Over the course of two days, Becker had study participants lie in a functional magnetic resonance imaging (fMRI) scanner, which detects blood flow in the brain as a proxy for neural activity, and view a series of 120 Mooney images. After 10 seconds of viewing a single image, the participant would indicate whether they recognized the pictured object. If they did, they would then answer a series of questions about the suddenness, positive emotion and certainty associated with their experience — three measures that have been linked to moments of insight.
Becker and her team then used neural networks to parse the fMRI data, looking to identify consistent changes in brain activity shared by participants when they correctly recognized Mooney images. They observed that when a participant noticed a hidden object, brain activity increased in the ventral occipitotemporal cortex (VOTC), a region responsible for recognizing visual patterns in the environment; the amygdala, which processes both positive and negative emotions; and the hippocampus, a deep-brain structure involved in handling memories. This activity was greater for experiences rated more certain and emotionally positive — in other words, more insightful ones.
The hippocampus is sometimes known as the brain’s “mismatch detector,” Becker said, because it reacts when an input doesn’t align with expectations. In this case, insight leads a once-meaningless image to gain meaning, going against the brain’s predictions.

Maxi Becker, a cognitive neuroscientist at Duke University, explores what insight looks like in the brain.
Courtesy of Maxi Becker
These regions — the hippocampus, amygdala and VOTC — create “a plausible network of brain areas” behind representational change, said Kounios, who was not involved in the study. These findings finally “connect the psychological theory with the neural mechanism,” said Yuhua Yu, a postdoctoral researcher in neuroscience at the University of Arizona, who was also not involved with the study.
Becker and her team likely found representational change in the VOTC because of the visual nature of their stimuli. If they had chosen another type of stimulus, like words, the change would probably have appeared in language-processing areas of the brain.

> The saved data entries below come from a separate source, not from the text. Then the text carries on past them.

/-- Store bytes at an address whose space is known (R246, R247). Joint blocks are buffered outside their generator part. A pair over the end of one buffered space in the next
is a store to each. -/
def storeBytes (c : Core) (a : Nat) (bs : List Byte) (pair : Bool) : Except Cause Eff :=
  let put : List (Nat × List Byte) → Except Cause Eff := fun out =>
    if 1024 < c.buffered + bs.length then .error .outputFull
    else .ok { core := { c with out := c.out ++ out }, cost := if pair then 8 else 6 }
  let buffer := put [(a, bs)]
  match spaceOf a, spaceOf (a + bs.length - 1) with
  | some (.parameter o), some _ => .ok { core := c.storeLocal o bs, cost := if pair then 8 else 6 }
  | some (.scratch o), some (.scratch _) => .ok { core := c.storeLocal o bs, cost := if pair then 8 else 6 }
  | some (.cluster o), some (.cluster _) => .ok { core := c, cost := if pair then 32 else 24, store := some (o, bs) }
  | some (.exchange o), some (.exchange _) => if o % 256 < 0x40 ∨ (o + bs.length - 1) % 256 < 0x40 then .error .address else buffer
  | some (.outBank _), some (.outBank _) => buffer
  | some (.field _), some (.field _) => buffer
  | some (.placement _), some (.placement _) => buffer
  | some (.frame _), some (.frame _) => buffer
  | some x, some y => if x.sent && y.sent then put [(a, bs.take 4), (a + 4, bs.drop 4)] else .error .address
  | _, _ => .error .address

/-- Store into a cluster's memory, marking scratch words with their writer (R248); a word the writer does not see is zero beside what it stores. -/
def ClusterMem.store (m : ClusterMem) (k o : Nat) (bs : List Byte) : ClusterMem :=
  let ws := (wordsAt o bs.length).filter fun w => decide (0xF000 ≤ w)
  let fresh := ws.filter fun w => !m.seen k w
  { mem := (fresh.foldl (fun (x : Memory) w => x.writeN (4 * w) (zeros 4)) m.mem).writeN o bs,
    valid := ws.foldl (fun v w => v.set w (some k)) m.valid }

/-- The item core `k` ran has completed: what it wrote to cluster scratch is seen by every item (R248). -/
def ClusterMem.complete (m : ClusterMem) (k : Nat) : ClusterMem :=
  { m with valid := m.valid.map fun e => if e.2 = some k then (e.1, none) else e }

/-- The item core `k` ran has ended without completing, or starts anew: nothing it wrote to cluster scratch is seen. -/
def ClusterMem.forget (m : ClusterMem) (k : Nat) : ClusterMem := { m with valid := m.valid.filter fun e => e.2 != some k }

/-- Change the memory of the cluster a core belongs to. -/
def State.onCluster (s : State) (c : CoreRef) (f : ClusterMem → ClusterMem) : State :=
  s.onDie c.die fun x =>
    let k : Fin 4 := ⟨c.core.val / 8, by have := c.core.isLt; omega⟩
    { x with clusters := x.clusters.set k (f x.clusters[k]) }

/-! ### Registers -/

def Core.reg (c : Core) (r : Fin 16) : Word := c.d[r]
def Core.setReg (c : Core) (r : Fin 16) (v : Word) : Core := { c with d := c.d.set r v }
def Core.ptr (c : Core) (p : Fin 8) : Ptr := c.p[p]
/-- Pointers hold 23 bits; bit 23 is always 0 (Table 8.1). -/
def Core.setPtr (c : Core) (p : Fin 8) (v : Nat) : Core := { c with p := c.p.set p (BitVec.ofNat 24 (v % 8388608)) }
def Core.accOf (c : Core) (a : Fin 4) : Acc := c.acc[a]
/-- Residue modulo 3 of an integer. -/
def residue (x : Int) : Nat := (x % 3).toNat
/-- Write an accumulator with the residue kept beside it (R256). -/
def Core.setAcc (c : Core) (a : Fin 4) (v : Acc) : Core :=
  { c with acc := c.acc.set a v, accRes := c.accRes.set a (residue v.toInt) }
def Core.withFlags (c : Core) (f : Word) : Core := { c with flags := f }

/-! ### Item entry (R251) -/

/-- Write an item's parameter block into a parameter slot (R251). -/
def Core.putParams (c : Core) (slot : Bool) (bs : List Byte) : Core := { c with local_ := c.local_.writeN (if slot then 0x1000 else 0) bs }

/-- Unit reset (R18, R257, R421): the core's local state is cleared; what is prefetched comes again from cluster memory. -/
def Core.unitReset (c : Core) : Core := { slot := c.slot, next := c.next }

/-- Entry state of Table 8.7; everything else is zero. `blocks` is the exchange image at entry. -/
def Core.enter (c : Core) (x : Die) (i : Item) (slot : Bool) : Core :=
  { local_ := c.local_,
    d := ((((Vector.replicate 16 0).set 0 (BitVec.ofNat 32 i.inst)).set 1 (BitVec.ofNat 32 i.b)).set 2
      (BitVec.ofNat 32 (entryFlags x i))).set 3 (BitVec.ofNat 32 x.cfg.periods.tS),
    p := ((((Vector.replicate 8 0).set 0 (if slot then 0x1000 else 0)).set 1 0x2000).set 6 (BitVec.ofNat 24 i.stateRead)).set 7
      (BitVec.ofNat 24 i.stateWrite),
    blocks := x.stores.exchange,
    slot := slot,
    run := some i,
    next := c.next,
    prefetched := c.prefetched }

/-! ### Advance of the program counter (R261) -/

/-- After the last word of a body the core returns to its first word while the remaining count exceeds 1 and falls through
otherwise; the second result counts the loop returns, which charge class B. -/
def loopAdvance : Nat → List LoopFrame → List LoopFrame × Nat × Nat
  | pc, [] => ([], pc + 1, 0)
  | pc, f :: r =>
    if pc = f.last then
      if 1 < f.count then ({ f with count := f.count - 1 } :: r, f.first, 1)
      else loopAdvance pc r
    else (f :: r, pc + 1, 0)

/-- A taken branch or RET ends the active loops, innermost first, whose body does not hold the target (R261). -/
def leaveLoops (target : Nat) : List LoopFrame → List LoopFrame
  | [] => []
  | f :: r => if f.first ≤ target ∧ target ≤ f.last then f :: r else leaveLoops target r

/-! ### Program faults and hardware detections -/

/-- Place of a servo core. -/
def coreUnit (c : CoreRef) : UnitId :=
  unitOf c.die 0 ⟨c.core.val / 8, by have := c.core.isLt; omega⟩ ⟨c.core.val % 8, by omega⟩

/-- Change a core. -/
def State.onCore (s : State) (c : CoreRef) (f : Core → Core) : State :=
  s.onDie c.die fun x => { x with cores := x.cores.set c.core (f x.cores[c.core]) }

/-- Change the item run that a core is running. -/
def Dispatcher.onRun (x : Dispatcher) (k : Nat) (f : InstState) : Dispatcher :=
  { x with insts := x.insts.map fun i => if i.state = .running k ∨ i.state = .exited k then { i with state := f } else i }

Once the team had figured out which brain areas support insight, they wanted to probe whether these regions might be working together to create a lasting memory.
A Memory Boost
Since they began investigating insight, researchers have suspected that such experiences might boost memory. In his 1949 book The Organization of Behavior, Hebb wrote that “whatever insight is, we now know that it continually affects the learning of the adult mammal.” Insight not only feels notable or salient in the moment but also helps us retain new information as memory.
This memory boost, which became known as the insight-memory advantage, has since been studied in many types of problem-solving, including the unraveling of magic tricks and puzzles. “When you have an insight, you tend to be better able to remember the solution,” Becker said, compared to when you resolve a problem more gradually. She wanted to understand why.